Task description: With the line containing "Completions stated: resetCtrlKey, supervisionWatchdogBite." as the start and the line containing "(∀ s path, pathOk" as the end, transcribe that span of the entries below exactly, including both.

Supplied records:
-- ==== Sys2Proof/Certificates/Slice0/Obligations.lean ====
section
/-! DEFINITION. The statements about the device. In a clause `exec c s = .next (settle s t)`, `t` is what the command itself changes, written with the named operations of the model, and
`settle s t` adds what follows of itself at the end of the step (nothing, when the change is quiet). Hypotheses are on the state and the operands alone. -/

open Sys2Proof Sys2Proof.Machine

/-- A step takes the command at the front of the queue and is `exec` of it on the state with the queue's rest. -/
def Obligations.StepRunsFront : Prop :=
  ∀ (c : Instr) (rest : List Instr) (s : State), s.pending = c :: rest → step s = exec c { s with pending := rest }

/-- With no command waiting, a step changes nothing. This is the model's choice (log 1): time passes by TICK commands. -/
def Obligations.StepIdles : Prop := ∀ s : State, s.pending = [] → step s = .next s

/-- No command ends in a fault or a refusal, and none touches the queue. -/
def Obligations.EveryCommandAnswers : Prop := ∀ (c : Instr) (s : State), ∃ t, exec c s = .next t ∧ t.pending = s.pending

/-- From every state with the invariant a step leads to one with it: the register store stays in its canonical order, every signal carries its complements, the undisciplined flag says what the
timebase's state says, and Dvorum's key slots stay programmed. -/
def Obligations.StepKeepsInvariant : Prop := ∀ s t : State, Inv s → step s = .next t → Inv t

/-- The state after reset has the invariant. -/
def Obligations.ResetHasInvariant : Prop := Inv State.reset

/-- A programmed key slot stays programmed, a revoked one revoked, and a deployed device deployed: over every step, resets among them. -/
def Obligations.FusesOnlyBlow : Prop := ∀ s t : State, step s = .next t → FusesGrow s.fuses t.fuses

/-- A command that finds power-on reset asserted, and is none of the supply events, POR_N's release or a tick, changes nothing. What such a command does is the model's reading (log 90). -/
def Obligations.ResetHoldsEverything : Prop :=
  ∀ (c : Instr) (s : State), s.und.supply.porAsserted = true → s.notes = [] →
    (∀ e, c ≠ .tick e) → (∀ b r h, c ≠ .porNRelease b r h) →
    c ≠ .powerOnReset → c ≠ .standbySupplyLoss → c ≠ .mainPgFall → c ≠ .standbySupplyGood → c ≠ .mainPgTimeout → exec c s = .next s

/-- The end of a step adds nothing but the pin states that changed to a change that leaves no action behind and touches none of the parts whose change has consequences. -/
def Obligations.QuietStepsSettleAtOnce : Prop := ∀ a t : State, quiet a t = true → settle a t = pinSignals t

/-- Power-on reset leaves the timebase at 0 and undisciplined, the cause POR alone, SEC held, the fabric without a structure, no bitstream running, every processor held, the motor channels STOPPED, the throttle pins
forced, the pins of the open-drain class released, and LPDDR5X without content. -/
def Obligations.ResetState : Prop :=
  State.reset.pending = [] ∧ State.reset.tbs.count = 0 ∧ State.reset.tbs.undisc = true ∧ State.reset.und.cause = { bits := 1#32, count := 0 } ∧
  State.reset.sec.phase = 0 ∧ State.reset.gld.state = .noStructure ∧ State.reset.cfg.running = none ∧ (∀ p, (procSt State.reset p).state = .held) ∧
  (∀ c, c < 16 → (tget {} State.reset.mch c).state = 1) ∧ State.reset.thrForced = true ∧ State.reset.dram.ledgerLost = true ∧
  (latchOf State.reset .pfw).level = 1 ∧ (latchOf State.reset .err).level = 1 ∧ (latchOf State.reset .jobAbort).level = 1 ∧ (latchOf State.reset .upAlert).level = 1 ∧
  (∀ k, (latchOf State.reset (.lease k)).level = 0)

/-- A power-on reset clears everything, the Understory too, but for the fuses, the MRAM die and the supplies; its causes are POR, with STANDBY_LOSS when VDD_STBY fell. A MAIN_PG that falls while PWR_MAIN_EN is deasserted
(a D3 entry) starts nothing.
Completions stated: powerOnReset, standbySupplyLoss, mainPgFall. -/
def Obligations.PowerOnResets : Prop :=
  (∀ s, ∃ t, exec .powerOnReset s = .next t ∧ t.tbs.count = 0 ∧ t.und.cause = { bits := 1#32, count := 0 } ∧ t.und.supply.porAsserted = true ∧
    t.fuses = s.fuses ∧ t.mram = s.mram ∧ t.pending = s.pending ∧
    { t with pending := [], fresh := 0, fuses := {}, mram := {}, und := State.reset.und } = State.reset) ∧
  (∀ s, ∃ t, exec .standbySupplyLoss s = .next t ∧ t.tbs.count = 0 ∧ t.und.cause = { bits := 3#32, count := 0 } ∧ t.und.supply = {} ∧
    t.fuses = s.fuses ∧ t.mram = s.mram ∧ t.pending = s.pending ∧
    { t with pending := [], fresh := 0, fuses := {}, mram := {}, und := State.reset.und } = State.reset) ∧
  (∀ s, s.und.supply.mainEn = true → ∃ t, exec .mainPgFall s = .next t ∧ t.tbs.count = 0 ∧ t.und.cause = { bits := 1#32, count := 0 } ∧
    t.und.supply.porAsserted = true ∧ t.und.supply.mainPg = false ∧ t.fuses = s.fuses ∧ t.mram = s.mram ∧ t.pending = s.pending ∧
    { t with pending := [], fresh := 0, fuses := {}, mram := {}, und := State.reset.und } = State.reset) ∧
  (∀ s, s.und.supply.mainEn = false → exec .mainPgFall s = .next (settle s s))

/-- PWR_MAIN_EN is asserted once the standby supplies are good; 20 ms without MAIN_PG deassert it for 1 s; POR_N's release samples the straps; the input power is good. Nothing else changes.
Completions stated: standbySupplyGood, mainPgTimeout, porNRelease, inputPowerGood. -/
def Obligations.SupplyEvents : Prop :=
  (∀ s, s.und.supply.standbyGood = false → s.pmd.state ≠ 3 →
    exec .standbySupplyGood s = .next (settle s { s with und.supply := { s.und.supply with standbyGood := true, mainEn := true, enSince := some s.now } })) ∧
  (∀ s t, s.und.supply.enSince = some t → s.und.supply.mainEn = true → s.und.supply.mainPg = false → t + 20000000 ≤ s.now →
    exec .mainPgTimeout s =
      .next (settle s { s with und.supply := { s.und.supply with mainEn := false, enSince := none, retryAt := some (s.now + 1000000000) } })) ∧
  (∀ s (b r : Fin 4) (h : Fin 8), s.und.supply.porAsserted = true →
    exec (.porNRelease b r h) s =
      .next (settle s { s with und.supply.porAsserted := false, und.straps := { casRole := r.val, bootSrc := b.val, therm := h.val }, sec.startAt := s.now })) ∧
  (∀ s, awake s → exec .inputPowerGood s = .next (settle s { s with sec.inputOk := true }))

/-- The release of SEC into the ROM. A device whose fuse copies of the secret, the identity or the lifecycle differ goes no further (phase 4, code 0x0C); the strap for recovery leads to recovery wait for every item; and
a slot without a usable flash device is a failed boot of code 1. A set with a good directory of which no item fails boots: the ROM and stage-1 go through to RUNNING's waiting for its processors (SEC_ROM_RELEASE completes).
Completions stated: secRomRelease. -/
def Obligations.RomRelease : Prop :=
  (∀ s b, awake s → s.sec.phase = 0 → s.fuses.differ = true →
    ∃ t, exec (.secRomRelease b) s = .next (settle s t) ∧ t.sec.phase = 4 ∧ t.sec.code = 0x0C ∧ (winOf t uSEC).pending.contains 5 = true) ∧
  (∀ s b, awake s → s.sec.phase = 0 → s.fuses.differ = false → s.und.straps.bootSrc = 3 →
    ∃ t, exec (.secRomRelease b) s = .next (settle s t) ∧ t.sec.phase = 3 ∧ t.sec.code = 0x0D ∧ t.sec.need = 0xFF) ∧
  (∀ s b, awake s → s.sec.phase = 0 → s.fuses.differ = false → s.und.straps.bootSrc = 1 → tfind b.slots 0 = none →
    ∃ t, exec (.secRomRelease b) s = .next (settle s t) ∧ t.sec.phase = 3 ∧ t.sec.code = 1 ∧ t.sec.slot = 0) ∧
  (∀ s b t k u, awake s → s.sec.phase = 0 → (romStart b s).fuses.differ = false → (romStart b s).und.straps.bootSrc ≠ 3 → k = bootSlot (romStart b s) →
    tfind b.slots k = some t → dirOk t = true → fastRec { romStart b s with sec.slot := k } t k = none → u = rereads t.items { romStart b s with sec.slot := k } →
    bootFails u t none = [] →
    exec (.secRomRelease b) s = .next (settle s (bootDone k (if (romStart b s).und.altGo.isSome then 3 else 0) t (fun n => tfind b.slots n) u)))

/-- The key from an allowed path asks for a chip reset with cause COMMAND; another value is discarded and recorded as corrected, a write from another path as contained; the watchdog asks for one with cause WATCHDOG.
Completions stated: resetCtrlKey, supervisionWatchdogBite. -/
def Obligations.ResetRequests : Prop :=
  (∀ s path, pathOk s path 0x24 = true ↔ path = .twp0 ∨ path = .mbx4 ∨ path = .proc .sec) ∧
  (∀ s path v, awake s → pathOk s path 0x24 = true → fld v 15 0 = 0xC1EA → exec (.resetCtrlKey path v) s = .next (settle s (note (.chipReset 4) s))) ∧
  (∀ s path v, awake s → pathOk s path 0x24 = true → fld v 15 0 ≠ 0xC1EA →
    exec (.resetCtrlKey path v) s = .next (settle s (raise uID 1 .corrected { path := pathCode path, w1 := some 0x24#32, w2 := v } s))) ∧
  (∀ s path v, awake s → pathOk s path 0x24 = false →
    exec (.resetCtrlKey path v) s = .next (settle s (raise uID 2 .contained { path := pathCode path, w1 := some 0x24#32, w2 := v } s))) ∧
  (∀ s, awake s → s.sec.phase = 1 ∨ s.sec.phase = 2 → s.sec.wdKick + superMs s * 1000000 ≤ s.now →
    exec .supervisionWatchdogBite s = .next (settle s (note (.chipReset 3) s)))

/-- Events of the start and of the Understory.
Completions stated: upNoPeer, handoverTimeout, leasePinExpiry, crystalFail. -/
def Obligations.IslandEvents : Prop :=
  (∀ s t, awake s → s.sec.upSince = some t → (gclPort s 0).state = 1 → t + 100000000 ≤ s.now →
    exec .upNoPeer s = .next (settle s { s with sec.hstGo := true })) ∧
  (∀ s pin t, awake s → (latchOf s pin).since = some t → (latchOf s pin).held = true → (latchOf s pin).reported = false → t + 100000000 ≤ s.now →
    exec (.handoverTimeout pin) s = .next (settle s (raise (handoverSource pin).1 (handoverSource pin).2 .contained { unit := pin.num }
      (updLatch pin.num (fun l => { l with reported := true }) s)))) ∧
  (∀ s (k : Fin 8), s.und.supply.porAsserted = false → (latchOf s (.lease k.val)).held = true → (latchOf s (.lease k.val)).level ≠ 0 → leaseLive s k.val = false →
    ∃ t, exec (.leasePinExpiry k) s = .next (settle s t) ∧ (latchOf t (.lease k.val)).level = 0 ∧ { t with und.latches := s.und.latches } = s) ∧
  (∀ s, s.und.supply.porAsserted = false → s.tbs.xtalFail = false →
    ∃ t, t.tbs.xtalFail = true ∧ t.tbs.undisc = true ∧ { t with tbs := s.tbs } = s ∧ exec .crystalFail s = .next (settle s (raise uTBS 0 .contained {} t)))

/-- A region short for 8 µs raises VDD_CORE by 10 mV, up to 0.85 V, at most every 100 µs; with every region 15 % above its requirement for 100 ms it falls by 10 mV, not below its rest value, at most every 100 ms; a region still short 1 ms after 0.85 V
is reported.
Completions stated: paceStepUp, paceStepDown, paceOverrun. -/
def Obligations.PaceSteps : Prop :=
  (∀ s (r : Fin 24) t, awake s → tfind s.pace.short r.val = some t → t + 8000 ≤ s.now → s.pace.vdd < 850 → (∀ u, s.pace.lastUp = some u → u + 100000 ≤ s.now) →
    exec (.paceStepUp r) s = .next (settle s { s with
      pace.vdd := min 850 (s.pace.vdd + 10), pace.lastUp := some s.now, pace.at850 := if 840 ≤ s.pace.vdd then some s.now else s.pace.at850 })) ∧
  (∀ s t, awake s → s.pace.easySince = some t → t + 100000000 ≤ s.now → (∀ u, s.pace.lastDown = some u → u + 100000000 ≤ s.now) → restMv s < s.pace.vdd →
    exec .paceStepDown s = .next (settle s { s with pace.vdd := max (restMv s) (s.pace.vdd - 10), pace.lastDown := some s.now, pace.at850 := none })) ∧
  (∀ s, awake s → s.pace.easySince = none → exec .paceStepDown s = .next (settle s s)) ∧
  (∀ s (r : Fin 24) t, awake s → s.pace.at850 = some t → t + 1000000 ≤ s.now → (tfind s.pace.short r.val).isSome = true → s.pace.overrun.contains r.val = false →
    exec (.paceOverrun r) s = .next (settle s (raise uPMD 0 .contained { unit := r.val } { s with pace.overrun := sadd s.pace.overrun r.val })))

/-- TICK moves the counter to its next count, and no other command moves it. Without a forward step that count is the next multiple of 1 µs; a class fires when a multiple of its period is crossed; what fires acts in the order of the classes, the staged sets that are due first (log 93). While the
device sleeps in D3 only the millisecond class reaches it, and before SEC runs nothing but the counter moves.
Completions stated: tick. -/
def Obligations.TickFires : Prop :=
  (∀ s e, ∃ t, exec (.tick e) s = .next t ∧ t.tbs.count = nextCount s) ∧
  (∀ c s t, exec c s = .next t → (∀ e, c ≠ .tick e) → c ≠ .powerOnReset → c ≠ .standbySupplyLoss → c ≠ .mainPgFall → t.tbs.count = s.tbs.count) ∧
  (∀ s, s.tbs.step = none → s.now < nextCount s ∧ nextCount s ≤ s.now + 1000 ∧ nextCount s % 1000 = 0 ∧ (advanceTime s).now = nextCount s) ∧
  (∀ a b c, (classesFired a b).contains c = true ↔ c < 7 ∧ a / (1000 * 10 ^ c) < b / (1000 * 10 ^ c)) ∧
  (∀ s e, coreRuns (addResidency s.pmd.state (nextCount s - s.now) (supplyRetry (advanceTime s))) = true → s.pmd.state ≠ 3 → s.tbs.step = none →
    exec (.tick e) s = .next (settle s (forEach (classesFired s.now (nextCount s)) (classTick e)
      (applySetsDue ((classesFired s.now (nextCount s)).contains 3) (e.late.map (·.1))
        (addResidency s.pmd.state (nextCount s - s.now) (supplyRetry (advanceTime s))))))) ∧
  (∀ s e, s.sec.phase = 0 → s.pmd.state ≠ 3 → s.tbs.step = none →
    exec (.tick e) s = .next (settle s (addResidency s.pmd.state (nextCount s - s.now) (supplyRetry (advanceTime s)))))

Task solution:
Completions stated: resetCtrlKey, supervisionWatchdogBite. -/
def Obligations.ResetRequests : Prop :=
  (∀ s path, pathOk s path 0x24 = true ↔ path = .twp0 ∨ path = .mbx4 ∨ path = .proc .sec) ∧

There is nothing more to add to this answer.